Many Spaniards are very critical and believe that the government woke up too late, was too confident. The major demonstrations of March 8 are repeated in these criticisms because the government not only did not cancel them but called for their participation, as did Deputy Prime Minister Carmen Calvo. Almost 120,000 people were on the street that day in Madrid for Women’s Rights Day. Ms. Calvo is currently hospitalized for a respiratory infection and we are awaiting the results of the tests…
On that day, a far-right rally of 9,000 people and tens of thousands of people in the stadiums was also held, while the rapid advance of the epidemic was clear. It sort of discredited the government, although it is making a lot of strong decisions right now. Several regions governed by the Popular Party accuse the socialist government of requisitioning their equipment …
This stirs up political disputes between right and left and a certain division of society at a time when unity is particularly sought after. Add to this the very worrying shortages of sanitary equipment. Many critics also claim the paralysis of the whole non-core economy.
Diego: Are we talking about an extension of the duration of confinement in Spain? Is it the same duration for each autonomous region?
It is the same duration for all, and today in the Council of Ministers it will be decided to extend the confinement until April 11, fifteen days more.
Hispanophile dismayed: How do you explain the reaction time of the Spanish government at the beginning of March, and in particular the absence of national measures when the number of cases exceeded one hundred? Have the autonomies tried to act faster than the state?

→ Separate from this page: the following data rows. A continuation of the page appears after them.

-- ==== Sys2Proof/Certificates/Slice0/Obligations.lean ====
section
/-! DEFINITION. The statements for the provers: what commands do to the registers, the queues and the outputs of the module,
chapter by chapter, what every command leaves alone, and the form that every step keeps. -/

open Sys2Proof Sys2Proof.Machine

/-! ### The queue of commands -/

/-- A step takes the command at the front of the queue and runs it with the queue's rest. It rests on choices of the model: log
entry 1. -/
def Obligations.StepRunsTheFrontCommand : Prop :=
  ∀ (s : State) (c : Instr) (rest : List Instr), s.pending = c :: rest → step s = exec c { s with pending := rest }

/-- No command stops the block: whatever the state, the command at the front runs to a next state with the queue's rest, and no
engine clock passes. As many steps as commands wait empty the queue, in which no engine clock passes. It rests on choices of the
model: log entry 5. -/
def Obligations.EveryCommandCompletesAndTheQueueDrains : Prop :=
  (∀ (s : State) (c : Instr) (rest : List Instr), s.pending = c :: rest →
     ∃ t, step s = .next t ∧ t.pending = rest ∧ t.clk = s.clk) ∧
  (∀ s : State, ∃ t, Sys2Proof.core.run s.pending.length s = .next t ∧ t.pending = [] ∧ t.clk = s.clk)

/-- With no command waiting one engine clock passes (DESIGN CHOICE, log entry 5): the clock counts, Warp's phase does not fall
and stays within its cycle, and nothing but the clock, Warp and the calendar changes. It rests on choices of the model: log
entry 5. -/
def Obligations.AnIdleStepIsOneEngineClock : Prop :=
  ∀ s : State, s.pending = [] → s.warp.frac < 2 ^ 48 →
    ∃ t, step s = .next t ∧ t.clk = s.clk + 1 ∧ Within [.clk, .warp, .cal] s t ∧
      s.warp.frac ≤ t.warp.frac ∧ t.warp.frac < 2 ^ 48 ∧ t.warp.cycle = s.warp.cycle

/-- Each command leaves every part of the state alone that the manual does not let it write. It rests on choices of the model:
log entry 6. -/
def Obligations.CommandsWriteOnlyTheirBlocks : Prop :=
  ∀ (c : Instr) (s t : State), exec c s = .next t → Within (blocksOf c) s t

/-- At reset the memories are canonical and the queues within their sizes. It rests on choices of the model: log entries 2 and 4.
-/
def Obligations.ResetIsSound : Prop :=
  Sound State.reset

/-- Every step keeps the memories canonical and the queues within their sizes. It rests on choices of the model: log entry 4. -/
def Obligations.StepsKeepTheMachineSound : Prop :=
  ∀ s t : State, Sound s → step s = .next t → Sound t

/-! ### Warp and calendar (02_warp_timebase) -/

/-- MAINS_ZERO (R31, R33): the amplitude, the error and the instant are kept, and the lock state to enter follows from the
state, the amplitude, the period and the error; zeros that return after HOLDOVER_CYCLES decide nothing. Completes: MAINS_ZERO. It
rests on choices of the model: log entries 12 and 13. -/
def Obligations.MainsZeroDecidesTheLockState : Prop :=
  ∀ (s : State) (period ampl : Nat) (err : Int), s.meas.refState = 2 →
    ∃ t, exec (.mainsZero period ampl err) s = .next t ∧
      t.warp.ws = s.warp.ws ∧ t.warp.ampl = ampl ∧ t.warp.phaseErr = err ∧ t.warp.zeroClk = s.clk ∧
      (s.warp.ws = .synthetic → Cfg.warpMinAmpl s ≤ ampl → t.warp.target = some .acquiring) ∧
      (s.warp.ws = .synthetic → ampl < Cfg.warpMinAmpl s → t.warp.target = s.warp.target) ∧
      (s.warp.ws = .acquiring → s.warp.realignNext = false → s.warp.realigned = false →
        if Cfg.warpMinAmpl s ≤ ampl ∧ periodOk period = true ∧ periodsNear s.warp.lastPeriod period = true then
          t.warp.qual = s.warp.qual + 1 ∧ (t.warp.realignNext = true ↔ 8 ≤ s.warp.qual + 1)
        else t.warp.target = some .synthetic ∧ t.warp.qual = 0) ∧
      (s.warp.ws = .locked → ampl < Cfg.warpMinAmpl s ∨ periodOk period = false → t.warp.target = some .holdover) ∧
      (s.warp.ws = .locked → Cfg.warpMinAmpl s ≤ ampl → periodOk period = true →
        Cfg.warpStepThreshold s < err.natAbs → s.warp.stepRun = 1 → t.warp.realignNext = true) ∧
      (s.warp.ws = .holdover → s.warp.holdCycles < Cfg.warpHoldoverCycles s → s.warp.target ≠ some .synthetic →
        Cfg.warpMinAmpl s ≤ ampl →
        (Cfg.warpStepThreshold s < err.natAbs → t.warp.target = some .acquiring) ∧
        (err.natAbs ≤ Cfg.warpStepThreshold s → 1 ≤ s.warp.goodZeros → t.warp.target = some .locked)) ∧
      (s.warp.ws = .holdover → Cfg.warpHoldoverCycles s ≤ s.warp.holdCycles → t.warp.target = s.warp.target)
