@[simp] theorem exec_wakeErrorCount (x : Nat) (error : Bool) (s : State) :
    exec (.wakeErrorCount x error) s = execWakeErrorCount x error s := rfl

@[simp] theorem exec_trxOvertemp (x : Nat) (hot : Bool) (s : State) :
    exec (.trxOvertemp x hot) s = execTrxOvertemp x hot s := rfl

@[simp] theorem exec_canTriggerFrame (x dest source : Nat) (data : List Byte) (s : State) :
    exec (.canTriggerFrame x dest source data) s = execCanTriggerFrame x dest source data s := rfl

@[simp] theorem exec_snapTrigger (env : Env) (data : List Byte) (s : State) :
    exec (.snapTrigger env data) s = execSnapTrigger env data s := rfl

@[simp] theorem exec_trigInEdge (rising : Bool) (s : State) :
    exec (.trigInEdge rising) s = execTrigInEdge rising s := rfl

@[simp] theorem exec_armAt (env : Env) (slot : Nat) (data : List Byte) (s : State) :
    exec (.armAt env slot data) s = execArmAt env slot data s := rfl

@[simp] theorem exec_armAtReached (slot : Nat) (s : State) :
    exec (.armAtReached slot) s = execArmAtReached slot s := rfl

@[simp] theorem exec_captureCopyComplete (s : State) : exec .captureCopyComplete s = execCaptureCopyComplete s := rfl

@[simp] theorem exec_trigOutEnd (s : State) : exec .trigOutEnd s = execTrigOutEnd s := rfl

@[simp] theorem exec_snapRelease (env : Env) (slot : Nat) (data : List Byte) (s : State) :
    exec (.snapRelease env slot data) s = execSnapRelease env slot data s := rfl

@[simp] theorem exec_logWrite (s : State) : exec .logWrite s = execLogWrite s := rfl

@[simp] theorem exec_logRecord (env : Env) (s : State) : exec (.logRecord env) s = execLogRecord env s := rfl

@[simp] theorem exec_resetRelease (s : State) : exec .resetRelease s = execResetRelease s := rfl

@[simp] theorem exec_resetN (level : Bool) (s : State) : exec (.resetN level) s = execResetN level s := rfl

@[simp] theorem exec_powerLoss (s : State) : exec .powerLoss s = execPowerLoss s := rfl

@[simp] theorem exec_bootRomDone (s : State) : exec .bootRomDone s = execBootRomDone s := rfl

@[simp] theorem exec_signatureCheckDone (badBoot badOther : List Nat) (s : State) :
    exec (.signatureCheckDone badBoot badOther) s = execSignatureCheckDone badBoot badOther s := rfl

@[simp] theorem exec_repairMapResolve (s : State) : exec .repairMapResolve s = execRepairMapResolve s := rfl

@[simp] theorem exec_memorySelfTest (sramFails mramFails : List (Nat × Nat)) (s : State) :
    exec (.memorySelfTest sramFails mramFails) s = execMemorySelfTest sramFails mramFails s := rfl

@[simp] theorem exec_configResolution (vrtc rtcSec rtcFrac : Nat) (s : State) :
    exec (.configResolution vrtc rtcSec rtcFrac) s = execConfigResolution vrtc rtcSec rtcFrac s := rfl

@[simp] theorem exec_warpStepEnd (s : State) : exec .warpStepEnd s = execWarpStepEnd s := rfl

@[simp] theorem exec_operational (s : State) : exec .operational s = execOperational s := rfl

@[simp] theorem exec_outputRelease (s : State) : exec .outputRelease s = execOutputRelease s := rfl

@[simp] theorem exec_holdupMeasurement (s : State) : exec .holdupMeasurement s = execHoldupMeasurement s := rfl

@[simp] theorem exec_holdupMeasureEnd (onset : HoldupOnset) (drain : HoldupDrain) (s : State) :
    exec (.holdupMeasureEnd onset drain) s = execHoldupMeasureEnd onset drain s := rfl

@[simp] theorem exec_vinSag (s : State) : exec .vinSag s = execVinSag s := rfl

@[simp] theorem exec_saveDone (bytes : Nat) (s : State) : exec (.saveDone bytes) s = execSaveDone bytes s := rfl

@[simp] theorem exec_brownoutClear (s : State) : exec .brownoutClear s = execBrownoutClear s := rfl

@[simp] theorem exec_slewEnd (s : State) : exec .slewEnd s = execSlewEnd s := rfl

end Sys2Proof.Machine
end

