theorem modBank_keeps (s : State) (b : Nat) (f : Bank → Bank) (hk : Keeps s₀ s) :
    Keeps s₀ (modBank s b f) := by
  unfold modBank
  dsimp only
  with_reducible repeat' (first | assumption | (simp only [↓keeps_mk]; apply Keeps.parts))

theorem modIo_keeps (s : State) (i : Nat) (f : IoRt → IoRt) (hk : Keeps s₀ s) :
    Keeps s₀ (modIo s i f) := by
  unfold modIo
  dsimp only
  with_reducible repeat' (first | assumption | (simp only [↓keeps_mk]; apply Keeps.parts))

theorem modGroup_keeps (s : State) (g : Nat) (f : IoGroup → IoGroup) (hk : Keeps s₀ s) :
    Keeps s₀ (modGroup s g f) := by
  unfold modGroup
  dsimp only
  with_reducible repeat' (first | assumption | (simp only [↓keeps_mk]; apply Keeps.parts))

theorem modFan_keeps (s : State) (f : Nat) (g : FanRt → FanRt) (hk : Keeps s₀ s) :
    Keeps s₀ (modFan s f g) := by
  unfold modFan
  with_reducible repeat' (first | assumption | (simp only [↓keeps_mk]; apply Keeps.parts))

theorem modCan_keeps (s : State) (x : Nat) (f : CanRt → CanRt) (hk : Keeps s₀ s) :
    Keeps s₀ (modCan s x f) := by
  unfold modCan
  with_reducible repeat' (first | assumption | (simp only [↓keeps_mk]; apply Keeps.parts))

theorem modSensor_keeps (s : State) (i : Nat) (f : Sensor → Sensor) (hk : Keeps s₀ s) :
    Keeps s₀ (modSensor s i f) := by
  unfold modSensor
  dsimp only
  with_reducible repeat' (first | assumption | (simp only [↓keeps_mk]; apply Keeps.parts))

theorem modSafe_keeps (s : State) (c : Nat) (f : SafeRt → SafeRt) (hk : Keeps s₀ s) :
    Keeps s₀ (modSafe s c f) := by
  unfold modSafe
  dsimp only
  with_reducible repeat' (first | assumption | (simp only [↓keeps_mk]; apply Keeps.parts))

theorem modSlot_keeps (s : State) (k : Nat) (f : SnapSlot → SnapSlot) (hk : Keeps s₀ s) :
    Keeps s₀ (modSlot s k f) := by
  unfold modSlot
  dsimp only
  with_reducible repeat' (first | assumption | (simp only [↓keeps_mk]; apply Keeps.parts))

theorem modSess_keeps (s : State) (x : Sess) (f : SessRec → SessRec) (hk : Keeps s₀ s) :
    Keeps s₀ (modSess s x f) := by
  unfold modSess
  dsimp only
  with_reducible repeat' (first | assumption | (simp only [↓keeps_mk]; apply Keeps.parts))

theorem setForce_keeps (s : State) (key : Nat) (v : Val) (hk : Keeps s₀ s) :
    Keeps s₀ (setForce s key v) := by
  unfold setForce
  dsimp only
  with_reducible repeat' (first | assumption | (simp only [↓keeps_mk]; apply Keeps.parts))

theorem setCommitted_keeps (s : State) (key : Nat) (v : Val) (hk : Keeps s₀ s) :
    Keeps s₀ (setCommitted s key v) := by
  unfold setCommitted
  dsimp only
  with_reducible repeat' (first | assumption | (simp only [↓keeps_mk]; apply Keeps.parts))

theorem setRw_keeps (s : State) (key : Nat) (v : Val) (hk : Keeps s₀ s) :
    Keeps s₀ (setRw s key v) := by
  unfold setRw
  with_reducible repeat' (first | assumption | apply setForce_keeps | apply setCommitted_keeps)

theorem takeFree_keeps (s : State) (hk : Keeps s₀ s) :
    Keeps s₀ (takeFree s).2 := by
  unfold takeFree
  dsimp only
  with_reducible repeat' (first | assumption | (simp only [↓keeps_mk]; apply Keeps.parts))

theorem raiseAlarm_keeps (a : Alarm) (s : State) (hk : Keeps s₀ s) :
    Keeps s₀ (raiseAlarm a s) := by
  unfold raiseAlarm
  with_reducible repeat' (first | assumption | apply ite_keeps | apply ite_keeps_snd | apply ite_keeps_thd | (simp only [↓keeps_mk]; apply Keeps.parts))

theorem dropAlarm_keeps (a : Alarm) (s : State) (hk : Keeps s₀ s) :
    Keeps s₀ (dropAlarm a s) := by
  unfold dropAlarm
  with_reducible repeat' (first | assumption | (simp only [↓keeps_mk]; apply Keeps.parts))

theorem queueRec_keeps (s : State) (type flags warpAt calAt : Nat) (payload : List Byte) (hk : Keeps s₀ s) :
    Keeps s₀ (queueRec s type flags warpAt calAt payload) := by
  unfold queueRec
  split
  · rw [keeps_mk]; exact hk.parts
  · next h =>
    rw [keeps_mk]
    refine ⟨hk.pending, hk.clk, fun x => ?_⟩
    have k := hk.sound x
    refine ⟨k.sram, k.cards, k.ring, ?_, k.hostEvents, k.nodeEvents⟩
    simp only [List.length_append, List.length_singleton, queueSize]
    omega

theorem logEvent_keeps (s : State) (type : Nat) (payload : List Byte) (hk : Keeps s₀ s) :
    Keeps s₀ (logEvent s type payload) := by
  unfold logEvent
  with_reducible repeat' (first | assumption | apply queueRec_keeps)

theorem pushCapped_length (q : List LogRec) (r : LogRec) (h : q.length ≤ queueSize) :
    (pushCapped q r).1.length ≤ queueSize := by
  unfold queueSize at *
  unfold pushCapped
  split <;> simp <;> omega

theorem pushHostEvent_keeps (s : State) (r : LogRec) (hk : Keeps s₀ s) : Keeps s₀ (pushHostEvent s r) := by
  unfold pushHostEvent
  rw [keeps_mk]
  refine ⟨hk.pending, hk.clk, fun x => ?_⟩
  have k := hk.sound x
  exact ⟨k.sram, k.cards, k.ring, k.queue, pushCapped_length _ r k.hostEvents, k.nodeEvents⟩

theorem pushNodeEvent_keeps (s : State) (r : LogRec) (hk : Keeps s₀ s) : Keeps s₀ (pushNodeEvent s r) := by
  unfold pushNodeEvent
  rw [keeps_mk]
  refine ⟨hk.pending, hk.clk, fun x => ?_⟩
  have k := hk.sound x
  exact ⟨k.sram, k.cards, k.ring, k.queue, k.hostEvents, pushCapped_length _ r k.nodeEvents⟩

theorem mramWritten_keeps (s : State) (lo hi : Nat) (hk : Keeps s₀ s) :
    Keeps s₀ (mramWritten s lo hi) := by
  unfold mramWritten
  dsimp only
  with_reducible repeat' (first | assumption | (simp only [↓keeps_mk]; apply Keeps.parts))

theorem ring_length (l : List LogRec) : (lastN 4096 l).length ≤ ringSize := by
  simp only [lastN, List.length_drop, ringSize]
  omega

theorem writeRec_keeps (s : State) (r : LogRec) (hk : Keeps s₀ s) : Keeps s₀ (writeRec s r) := by
  have h : Keeps s₀ { s with mram := { s.mram with
      log := lastN 4096 (s.mram.log ++ [{ r with seq := s.mram.nextSeq }])
      nextSeq := s.mram.nextSeq + 1
      poisonedLog := s.mram.poisonedLog.filter fun p => p % 4096 ≠ s.mram.nextSeq % 4096 } } := by
    rw [keeps_mk]
    dsimp only
    refine ⟨hk.pending, hk.clk, fun x => ?_⟩
    have k := hk.sound x
    have hl := ring_length (s.mram.log ++ [{ r with seq := s.mram.nextSeq }])
    exact ⟨k.sram, k.cards, hl, k.queue, k.hostEvents, k.nodeEvents⟩
  unfold writeRec
  have hw := mramWritten_keeps _ (0x720000 + 32 * (s.mram.nextSeq % 4096)) (0x720000 + 32 * (s.mram.nextSeq % 4096) + 32) h
  exact ite_keeps (pushNodeEvent_keeps _ _ (ite_keeps (pushHostEvent_keeps _ _ hw) hw))
    (ite_keeps (pushHostEvent_keeps _ _ hw) hw)

theorem flushLog_keeps (s : State) (hk : Keeps s₀ s) : Keeps s₀ (flushLog s) := by
  unfold flushLog
  refine forAll_keeps _ _ _ (fun s r h => writeRec_keeps s r h) ?_
  rw [keeps_mk]
  refine ⟨hk.pending, hk.clk, fun x => ?_⟩
  have k := hk.sound x
  exact ⟨k.sram, k.cards, k.ring, Nat.zero_le _, k.hostEvents, k.nodeEvents⟩

/-! ### DispOps -/

theorem modDisp_keeps (s : State) (f : Disp → Disp) (hk : Keeps s₀ s) :
    Keeps s₀ (modDisp s f) := by
  unfold modDisp
  with_reducible repeat' (first | assumption | (simp only [↓keeps_mk]; apply Keeps.parts))

theorem ledgerAdd_keeps (s : State) (g : Nat) (v : Int) (hk : Keeps s₀ s) :
    Keeps s₀ (ledgerAdd s g v) := by
  unfold ledgerAdd
  dsimp only
  with_reducible repeat' (first | assumption | apply modDisp_keeps)

theorem ledgerFollow_keeps (s : State) (hk : Keeps s₀ s) :
    Keeps s₀ (ledgerFollow s) := by
  unfold ledgerFollow
  with_reducible repeat' (first | assumption | apply modDisp_keeps)

theorem roundLedgers_keeps (s : State) (r : Round) (n : Nat) (p : SegWave → Bool) (hk : Keeps s₀ s) :
    Keeps s₀ (roundLedgers s r n p) := by
  unfold roundLedgers
  dsimp only
  with_reducible repeat' (first | assumption | apply ledgerAdd_keeps | apply ledgerFollow_keeps | apply modDisp_keeps | apply ite_keeps | apply ite_keeps_snd | apply ite_keeps_thd | refine forAll_keeps _ _ _ (fun _ _ _ => ?_) ?_)

theorem ledgerSettle_keeps (s : State) (hk : Keeps s₀ s) :
    Keeps s₀ (ledgerSettle s) := by
  unfold ledgerSettle
  dsimp only
  with_reducible repeat' (first | assumption | apply roundLedgers_keeps | split)

/-! ### Heddle -/

theorem sramWrite_keeps (s : State) (a : Nat) (l : List Byte) (hk : Keeps s₀ s) : Keeps s₀ (sramWrite s a l) := by
  unfold sramWrite
  rw [keeps_mk]
  refine ⟨hk.pending, hk.clk, fun x => ?_⟩
  have k := hk.sound x
  exact ⟨Table.wf_setRun _ l _ a k.sram, k.cards, k.ring, k.queue, k.hostEvents, k.nodeEvents⟩

theorem refreshPoison_keeps (s : State) (hk : Keeps s₀ s) :
    Keeps s₀ (refreshPoison s) := by
  unfold refreshPoison
  dsimp only
  with_reducible repeat' (first | assumption | (simp only [↓keeps_mk]; apply Keeps.parts))

theorem clearPoison_keeps (s : State) (a : Nat) (hk : Keeps s₀ s) :
    Keeps s₀ (clearPoison s a) := by
  unfold clearPoison
  dsimp only
  with_reducible repeat' (first | assumption | apply refreshPoison_keeps | (simp only [↓keeps_mk]; apply Keeps.parts))

theorem heddleStore_keeps (s : State) (e : Nat) (hk : Keeps s₀ s) :
    Keeps s₀ (heddleStore s e) := by
  unfold heddleStore
  with_reducible repeat' (first | assumption | apply clearPoison_keeps | apply sramWrite_keeps | apply ite_keeps | apply ite_keeps_snd | apply ite_keeps_thd | (simp only [↓keeps_mk]; apply Keeps.parts))

theorem heddleRewriteEntry_keeps (s : State) (e : Nat) (hk : Keeps s₀ s) :
    Keeps s₀ (heddleRewriteEntry s e) := by
  unfold heddleRewriteEntry
  dsimp only
  with_reducible repeat' (first | assumption | apply heddleStore_keeps | apply ite_keeps | apply ite_keeps_snd | apply ite_keeps_thd | (simp only [↓keeps_mk]; apply Keeps.parts))

theorem heddleFetch_keeps (s : State) (eng e : Nat) (hk : Keeps s₀ s) :
    Keeps s₀ (heddleFetch s eng e).2 := by
  unfold heddleFetch
  dsimp only
  with_reducible repeat' (first | assumption | (simp only [↓keeps_mk]; apply Keeps.parts) | split)

/-! ### IoOps -/

theorem ioNoteCommand_keeps (s : State) (i : Nat) (entry : List Byte) (hk : Keeps s₀ s) :
    Keeps s₀ (ioNoteCommand s i entry) := by
  unfold ioNoteCommand
  dsimp only
  with_reducible repeat' (first | assumption | apply modIo_keeps)

theorem groupFollow_keeps (s : State) (g : Nat) (hk : Keeps s₀ s) :
    Keeps s₀ (groupFollow s g) := by
  unfold groupFollow
  dsimp only
  with_reducible repeat' (first | assumption | apply modGroup_keeps)

theorem ioPin_keeps (s : State) (i : Nat) (v : Int) (hiZ : Bool) (hk : Keeps s₀ s) :
    Keeps s₀ (ioPin s i v hiZ) := by
  unfold ioPin
  dsimp only
  with_reducible repeat' (first | assumption | apply modIo_keeps | apply groupFollow_keeps)

theorem ioApply_keeps (s : State) (i : Nat) (hk : Keeps s₀ s) :
    Keeps s₀ (ioApply s i) := by
  unfold ioApply
  dsimp only
  with_reducible repeat' (first | assumption | apply ioPin_keeps | apply modIo_keeps | apply heddleFetch_keeps | apply ioNoteCommand_keeps | apply ite_keeps)

theorem ioApplyAll_keeps (s : State) (hk : Keeps s₀ s) :
    Keeps s₀ (ioApplyAll s) := by
  unfold ioApplyAll
  with_reducible repeat' (first | assumption | apply ioApply_keeps | refine forAll_keeps _ _ _ (fun _ _ _ => ?_) ?_)

theorem aoApply_keeps (s : State) (a : Nat) (hk : Keeps s₀ s) :
    Keeps s₀ (aoApply s a) := by
  unfold aoApply
  dsimp only
  with_reducible repeat' (first | assumption | apply modAo_keeps | apply heddleFetch_keeps | apply ite_keeps)

theorem aoApplyAll_keeps (s : State) (hk : Keeps s₀ s) :
    Keeps s₀ (aoApplyAll s) := by
  unfold aoApplyAll
  with_reducible repeat' (first | assumption | apply aoApply_keeps | refine forAll_keeps _ _ _ (fun _ _ _ => ?_) ?_)

/-! ### ValveOps -/

theorem vlvConduct_keeps (s : State) (v : Nat) (hk : Keeps s₀ s) :
    Keeps s₀ (vlvConduct s v) := by
  unfold vlvConduct
  dsimp only
  with_reducible repeat' (first | assumption | apply modVlv_keeps)

theorem vlvDemote_keeps (s : State) (v : Nat) (hk : Keeps s₀ s) :
    Keeps s₀ (vlvDemote s v) := by
  unfold vlvDemote
  with_reducible repeat' (first | assumption | apply modVlv_keeps | apply ite_keeps)

theorem vlvDecay_keeps (s : State) (v : Nat) (hk : Keeps s₀ s) :
    Keeps s₀ (vlvDecay s v) := by
  unfold vlvDecay
  dsimp only
  with_reducible repeat' (first | assumption | apply modVlv_keeps | apply ite_keeps)

theorem bankRefresh_keeps (s : State) (b : Nat) (hk : Keeps s₀ s) :
    Keeps s₀ (bankRefresh s b) := by
  unfold bankRefresh
  dsimp only
  with_reducible repeat' (first | assumption | apply vlvConduct_keeps | apply vlvDemote_keeps | apply modBank_keeps | refine forAll_keeps _ _ _ (fun _ _ _ => ?_) ?_)

theorem askBudget_keeps (s : State) (v level : Nat) (hk : Keeps s₀ s) :
    Keeps s₀ (askBudget s v level).2 := by
  unfold askBudget
  dsimp only
  with_reducible repeat' (first | assumption | apply modBank_keeps | apply ite_keeps | apply ite_keeps_snd)

theorem dropRequest_keeps (s : State) (v : Nat) (hk : Keeps s₀ s) :
    Keeps s₀ (dropRequest s v) := by
  unfold dropRequest
  with_reducible repeat' (first | assumption | apply modBank_keeps)

theorem takeObj_keeps (s : State) (o : Nat) (hk : Keeps s₀ s) :
    Keeps s₀ (takeObj s o) := by
  unfold takeObj
  with_reducible repeat' (first | assumption | apply setForce_keeps | apply ite_keeps | apply ite_keeps_snd | apply ite_keeps_thd | refine forAll_keeps _ _ _ (fun _ _ _ => ?_) ?_ | split)

theorem syncDone_keeps (u : SyncUnit) (s : State) (hk : Keeps s₀ s) :
    Keeps s₀ (syncDone u s) := by
  unfold syncDone
  dsimp only
  with_reducible repeat' (first | assumption | (simp only [↓keeps_mk]; apply Keeps.parts))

The government claims to have followed the experts’ recommendations from the start. A committee has been monitoring the progress of the pandemic since the end of January, but until the avalanche of cases in Madrid hospitals there was no strong reaction. The government says that the epidemic was not yet called a pandemic.
Only the Basque Country, La Rioja and Madrid have taken measures before the Spanish government by ordering the closure of classes. Most dragged their feet to do the same three days later, under pressure from the government.
Others asked, a little later, for the confinement of Madrid or their own: this is the case of Catalonia and Murcia, for example. Many are now demanding the cessation of all non-core economic activities … Political tensions are high right now.
Rey: How was the intervention of the king received? And how were the revelations about the “hidden fortune” of his father, Juan Carlos, received in this context?
Some appreciated his soothing message and his demand for unity in times of crisis, especially those who criticize the government and prefer to cling to this figure of head of state rather than that of the Prime Minister. Many others organized “casserolades” – casserole concerts – while he spoke to express their anger at this financial scandal that taints the monarchy and their rejection of the king’s figure.
At 9 p.m., all over Spain, we heard a lot of pan noises, which contrasted with the applause that every night at 8 p.m. the Spaniards dedicated to the nursing staff.